/-- 02 R46, R52; 07 R152, R173; 17 R358, R359; 18 R371 to R376: groups. A new group's registers, lanes and address; a
gang placed launches its kernel, makes its context run and samples its registers; a group all of whose fibres have ended
and whose stores are past their completion times retires, its slot's generation moving on; a record's place lies within
the save area and meets no other's; a group is saved into the record whose place its gang's placing reserved, and
restored to a seat in its turn, or at once after STARV; a drain token frees its slot. That a save record is the group
itself is the model's choice (log entry 34). -/
def Obligations.GroupEventsTakeEffect : Prop :=
  (∀ (k : Kernel) (kid block s3 s2 s1 : Nat) (given : Mask),
    let g := newGroup k kid block s3 s2 s1 given
    g.fibres = [(0, startFibre k (given ||| k.helperLanes given))] ∧
    (startFibre k (given ||| k.helperLanes given)).pc = BitVec.ofNat 64 (rec64 k.record 0x008) ∧
    (∀ j l : Nat, g.readV j l = 0 ∧ g.readO j l = 0) ∧ (∀ n : Nat, Table.rd g.flags 0 n = 0 ∧ Table.rd g.p 0 n = 0)) ∧
  (∀ (k : Kernel) (s1 s2 s3 die core room j x : Nat),
    [k.width, s1, s2, s3, k.arg.toNat % 2 ^ 32, k.arg.toNat / 2 ^ 32, die, 4 * core + room][j]? = some x →
      Table.rd (startS k s1 s2 s3 die core room) 0 j = BitVec.ofNat 32 x) ∧
  (∀ (s s0 s1 : State) (k : Nat) (x x1 : Kernel) (ws : List Waiter) (c : Context), latchTiles s = s0 →
    kernelAt s0 k = some x → (unheld (waiters s0 (kernelPart s0 x)) []).filter (fun w => w.1 = k && w.2.2.2) = ws → ws ≠ [] →
    placeFirst s0 k x ws = some s1 → kernelAt s1 k = some x1 →
    hasGroups s1 k = true → ctxAt s1 x.ctx = some c →
    Happens (.gangPlace k) s fun t => t.groups = s1.groups ∧ t.blocks = s1.blocks ∧ t.mem = s1.mem ∧
      kernelAt t k = some (x1.placedFor c (gtOf s1 (ctxDie s1 x1.ctx))) ∧
      ∃ c', ctxAt t x.ctx = some c' ∧ c'.state = if c.state = .ready then .running else c.state) ∧
  (∀ (s : State) (g : Nat) (x : Group) (d : Die), groupAt s g = some x → (x.state = .begun ∨ x.state = .resident) →
    allEnded x = true → groupQuiet s g x = true → dieAt s x.die = some d → Table.wf d.gens 0 = true →
    (∀ e ∈ s.l1, e.1 / 2 ^ 48 = coreKey x.die x.core → e.2.dirty = true → e.2.owner ≠ some g) →
    Happens (.groupRetire g) s fun t => (Table.look (Table.del s.groups g) g = none → groupAt t g = none) ∧ t.mem = s.mem ∧
      (∀ n h, n ≠ g → groupAt s n = some h → ∃ l b, groupAt t n = some { h with links := l, lentBy := b } ∧
        ((∀ e ∈ s.helps, e.1 ≠ g) → b = h.lentBy)) ∧
      ∃ d', dieAt t x.die = some d' ∧ Table.rd d'.gens 0 ((4 * x.core + x.room) * 32 + x.slot) = (x.gen + 1) % 16 ∧
        (x.gen = 15 → ((4 * x.core + x.room) * 32 + x.slot, s.nextId) ∈ d'.draining)) ∧
  (∀ (s : State) (die room slot token : Nat) (d : Die), dieAt s die = some d →
    d.draining.find? (fun x => x.1 = room * 32 + slot) = some (room * 32 + slot, token) → aheadOf s token = false →
    Happens (.drainTokenReturn die room slot) s fun t => t.groups = s.groups ∧
      dieAt t die = some { d with draining := d.draining.filter fun x => x ≠ (room * 32 + slot, token) }) ∧
  (∀ (s t : State) (ctx key units : Nat) (kind : RecKind), reserveRecord s ctx kind key units = some t →
    ∃ r, t.saves = r :: s.saves.filter (recordStands s) ∧ r.kind = kind ∧ r.key = key ∧ r.ctx = ctx ∧ r.units = units ∧
      r.filled = false ∧ r.off + units ≤ saveUnits s ctx ∧
      ∀ q ∈ s.saves, recordStands s q = true → q.ctx = ctx → q.off + q.units ≤ r.off ∨ r.off + units ≤ q.off) ∧
  (∀ (s s1 : State) (g w : Nat) (x x1 : Group) (k : Kernel) (c : Context), groupAt s g = some x →
    kernelAt s x.kernel = some k → saveWanted s x = true → x.state = .begun → saveReady s g x = true →
    writeBackFor s g x k.ctx (!(s.groups.any fun e => e.1 ≠ g && e.2.block = x.block &&
      (e.2.state = .resident || e.2.state = .begun))) = (w, s1) → (max w x.savedAt = 0 ∨ max w x.savedAt < gtOf s1 x.die) →
    groupAt s1 g = some x1 → x1.state = .begun → ctxAt s1 k.ctx = some c → (c.saveABad = false ∨ c.saveBBad = false) →
    Happens (.groupSave g) s fun t => groupAt t g = some (x1.asSaved (gtOf s1 x.die)) ∧
      ((∀ l : Nat, badLine s1 l = false) → t.mem = s1.mem) ∧
      ∀ r ∈ s1.saves, r.kind = .group → r.key = g → ∃ r' ∈ t.saves, r'.kind = .group ∧ r'.key = g ∧ r'.ctx = r.ctx ∧
        r'.off = r.off ∧ r'.units = r.units ∧ r'.filled = true ∧ r'.badA = c.saveABad ∧ r'.badB = c.saveBBad ∧
        ((∀ l : Nat, badLine s1 l = false) → r'.textA = copyText s1 c false r ∧ r'.textB = copyText s1 c true r)) ∧
  (∀ (s s1 : State) (g : Nat) (x : Group) (k : Kernel) (c : Context), groupAt s g = some x →
    kernelAt s x.kernel = some k → x.state = .saved → restorable s x.kernel k (k.gangOf x.s3 x.s2) = true →
    ctxAt s k.ctx = some c → recordsLost s c (gangGroups s x.kernel k (k.gangOf x.s3 x.s2)) = false →
    restoreGang (readRecords s k.ctx c (gangGroups s x.kernel k (k.gangOf x.s3 x.s2))) x.kernel k (k.gangOf x.s3 x.s2) = some s1 →
    ((∃ w ∈ unheld (waiters s (kernelPart s k)) [], w.1 = x.kernel ∧ w.2.1 = k.gangOf x.s3 x.s2 ∧ w.2.2.2 = false) →
      Happens (.groupRestore g) s fun t => t.groups = s1.groups ∧ t.mem = s1.mem ∧ t.saves = s1.saves) ∧
    (placing s k = true → x.savedAt + starvOf s k.ctx ≤ gtOf s x.die →
      Happens (.starvRestore g) s fun t => t.mem = s1.mem ∧ t.saves = s1.saves ∧
        t.groups = s1.groups.map fun e => if e.2.kernel = x.kernel ∧ k.gangOf e.2.s3 e.2.s2 = k.gangOf x.s3 x.s2 ∧
            e.2.state ≠ .saved
          then (e.1, { e.2 with starvRestored := gtOf s1 e.2.die }) else e)) ∧
  (∀ (s s1 : State) (kid g : Nat) (x : Group) (k : Kernel) (y : Group), gangGroups s kid k (k.gangOf x.s3 x.s2) = [(g, x)] →
    k.expired = none → seatBlocks s k [(x.block, x.die)] = some s1 → groupAt s1 g = some y →
    ∃ t, restoreGang s kid k (k.gangOf x.s3 x.s2) = some t ∧ (∀ r ∈ t.saves, r.kind = .group → r.key = g → r.filled = false) ∧
      (x.state ≠ .pending → ∃ l, groupAt t g = some { y with
        state := .begun, clearing := false, lastIssue := gtOf s1 y.die, lentBy := l
        fibres := y.fibres.map fun f =>
          if f.2.state = .ready then (f.1, { f.2 with readySince := some (gtOf s1 y.die), due := false }) else f }) ∧
      (x.state = .pending → groupAt t g = some { y with
        s := startS k y.s1 y.s2 y.s3 y.die y.core y.room
        fibres := y.fibres.map fun f => (f.1, { f.2 with readySince := some (gtOf s1 y.die) }) }))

* REQUIRED ACTION
At the line containing "s := startS", start copying. Continue exactly through the final line of the entries above and stop there.

* THE COMPLETED TASK
        s := startS k y.s1 y.s2 y.s3 y.die y.core y.room
        fibres := y.fibres.map fun f => (f.1, { f.2 with readySince := some (gtOf s1 y.die) }) }))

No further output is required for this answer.